United States District Court, W.D. Virginia, Harrisonburg Division

August 27, 2019

KENNETH D. LIGGINS, Plaintiff,
v.
G.A. & F.C. WAGMAN, INC., et al., Defendants.

          MEMORANDUM OPINION

          ELIZABETH K. DILLON UNITED STATES DISTRICT JUDGE.

         Plaintiff Kenneth Liggins, proceeding pro se, filed this action against his former employer, G.A. & F.C. Wagman, Inc. (Wagman), [1] to recover money damages for various violations of Title VII of the Civil Rights Act of 1964. (Second Am. Compl., Dkt. No. 62.) Wagman moved to dismiss the second amended complaint under Federal Rule of Civil Procedure 12(b)(6). (Mot. to Dismiss Second Am. Compl., Dkt. No. 63.) In accordance with 28 U.S.C. § 636(b)(1)(B), the court referred the motion to Magistrate Judge Joel C. Hoppe for a report and recommendation (R&R). (Order 1, Dkt. No. 83.) On May 22, 2019, Judge Hoppe issued his R&R recommending that the court dismiss the second amended complaint with prejudice. (R&R 14, Dkt No. 101.) Liggins objects to the recommendation and asks the court to proceed with the case.[2] (Pl. Mot. Deny R&R, Dkt. No. 105.) For the following reasons, the court will overrule Liggins's objection, adopt the R&R, and dismiss the case with prejudice.[3]

         I. BACKGROUND

         The court adopts the recitation of facts and procedural background as set forth in the R&R. (R&R 3-6.) Because the court is ruling on a motion to dismiss, it accepts as true the well-pleaded facts set forth in the second amended complaint. Bell Atl. Corp. v. Twombly, 550 U.S. 544, 572 (2007.)

         II. DISCUSSION

         A. Standard of Review

         The Federal Magistrates Act requires a party objecting to a magistrate judge's R&R to file their objections with the district court within fourteen days. 28 U.S.C. § 636(b)(1)(B). A party must object “with sufficient specificity so as reasonably to alert the district court of the true ground for the objection.” United States v.

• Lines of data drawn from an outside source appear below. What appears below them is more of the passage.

-- ==== Sys2Proof/Laws/Registers.lean ====
section
/-! SUPPORT.
What the operations of Machine/Registers.lean change, and that they keep a sound state sound.
-/

namespace Sys2Proof.Machine

theorem stOf_keeps {w : List Span} {g : List Part} {r : Res} {s t : State} (h : KeepsR w g t r) (hs : Keeps w g t s) :
    Keeps w g t (stOf r s) := by
  unfold stOf
  split
  · exact h _ rfl
  · exact hs
  · exact hs

theorem writeRing_keeps (s : State) (off : Nat) (v : Nat) :
    Keeps [Reg.every] [.layout, .rings] s (writeRing s off v) := by
  unfold writeRing
  try dsimp only
  with_reducible refine Keeps.ite (fun _ => ?_) (fun _ => ?_)
  with_reducible refine (dbBad_keeps _).then_ (by decide) (by decide) ?_
  with_reducible exact Keeps.refl _
  with_reducible refine Keeps.setRing (by decide) (by decide) ?_
  with_reducible refine (writeWord_any _ _ _).then_ (by decide) (by decide) ?_
  with_reducible exact Keeps.refl _

theorem writeShadow_keeps (s : State) (off : Nat) (v : Nat) :
    Keeps [Reg.every] [.layout, .rng] s (writeShadow s off v) := by
  unfold writeShadow
  try dsimp only
  with_reducible refine Keeps.ite (fun _ => ?_) (fun _ => ?_)
  with_reducible refine (dbBad_keeps _).then_ (by decide) (by decide) ?_
  with_reducible exact Keeps.refl _
  with_reducible refine Keeps.set_rng_layout (by decide) (by decide) rfl ?_
  with_reducible refine (writeWord_any _ _ _).then_ (by decide) (by decide) ?_
  with_reducible exact Keeps.refl _

theorem showVlan_keeps (s : State) :
    Keeps [Reg.SW_VLAN_DATA] [] s (showVlan s) := by
  unfold showVlan
  try dsimp only
  with_reducible refine Keeps.put (in_SW_VLAN_DATA_VALID) (by decide) ?_
  with_reducible refine Keeps.put (in_SW_VLAN_DATA_VLEARN) (by decide) ?_
  with_reducible refine Keeps.wr (in_SW_VLAN_DATA_INS_POL) (by decide) ?_
  with_reducible refine Keeps.wr (in_SW_VLAN_DATA_UNTAG) (by decide) ?_
  with_reducible refine Keeps.wr (in_SW_VLAN_DATA_MEMBER) (by decide) ?_
  with_reducible exact Keeps.refl _

theorem takeVlan_keeps (s : State) :
    Keeps [] [.sw] s (takeVlan s) := by
  unfold takeVlan
  try dsimp only
  with_reducible refine Keeps.set_sw (by decide) ⟨rfl, rfl, rfl⟩ ?_
  with_reducible exact Keeps.refl _

theorem writeT1s_keeps (s : State) (g : Nat) (off : Nat) (v : Nat) :
    Keeps [Reg.every] [] s (writeT1s s g off v) := by
  unfold writeT1s
  try dsimp only
  with_reducible refine Keeps.ite (fun _ => ?_) (fun _ => ?_)
  with_reducible refine (violate_keeps _).then_ (by decide) (by decide) ?_
  with_reducible refine Keeps.putEvery (by decide) ?_
  with_reducible exact Keeps.refl _
  with_reducible refine (showPlca_keeps _ _).then_ (by decide) (by decide) ?_
  with_reducible refine (writeWord_any _ _ _).then_ (by decide) (by decide) ?_
  with_reducible exact Keeps.refl _

theorem forget_keeps (s : State) (n : Nat) :
    Keeps [Reg.SV_LSTATE] [] s (forget s n) := by
  unfold forget
  try dsimp only
  with_reducible refine Keeps.put (in_SV_LSTATE_LVALID _) (by decide) ?_
  with_reducible refine Keeps.wr (in_SV_LSTATE_BACKOFF _) (by decide) ?_
  with_reducible refine Keeps.wr (in_SV_LSTATE_LCOUNT _) (by decide) ?_
  with_reducible refine Keeps.wr (in_SV_LSTATE_T_LEARN _) (by decide) ?_
  with_reducible exact Keeps.refl _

Midgette, 478 F.3d 616, 622 (4th Cir. 2007). “General objections that merely reiterate arguments presented to the magistrate judge lack the specificity required under Rule 72, and have the same effect as a failure to object, or as a waiver of such objection.” Moon v. BWX Techs., Inc., 742 F.Supp.2d 827, 829 (W.D. Va. 2010), aff'd, 498 Fed.Appx. 268 (4th Cir. 2012). Where a party fails to object, or objects generally, the court reviews the R&R for clear error. Diamond v. Colonial Life & Accident Ins. Co., 416 F.3d 310, 315 (4th Cir. 2005); Moon, 742 F.Supp.2d at 829.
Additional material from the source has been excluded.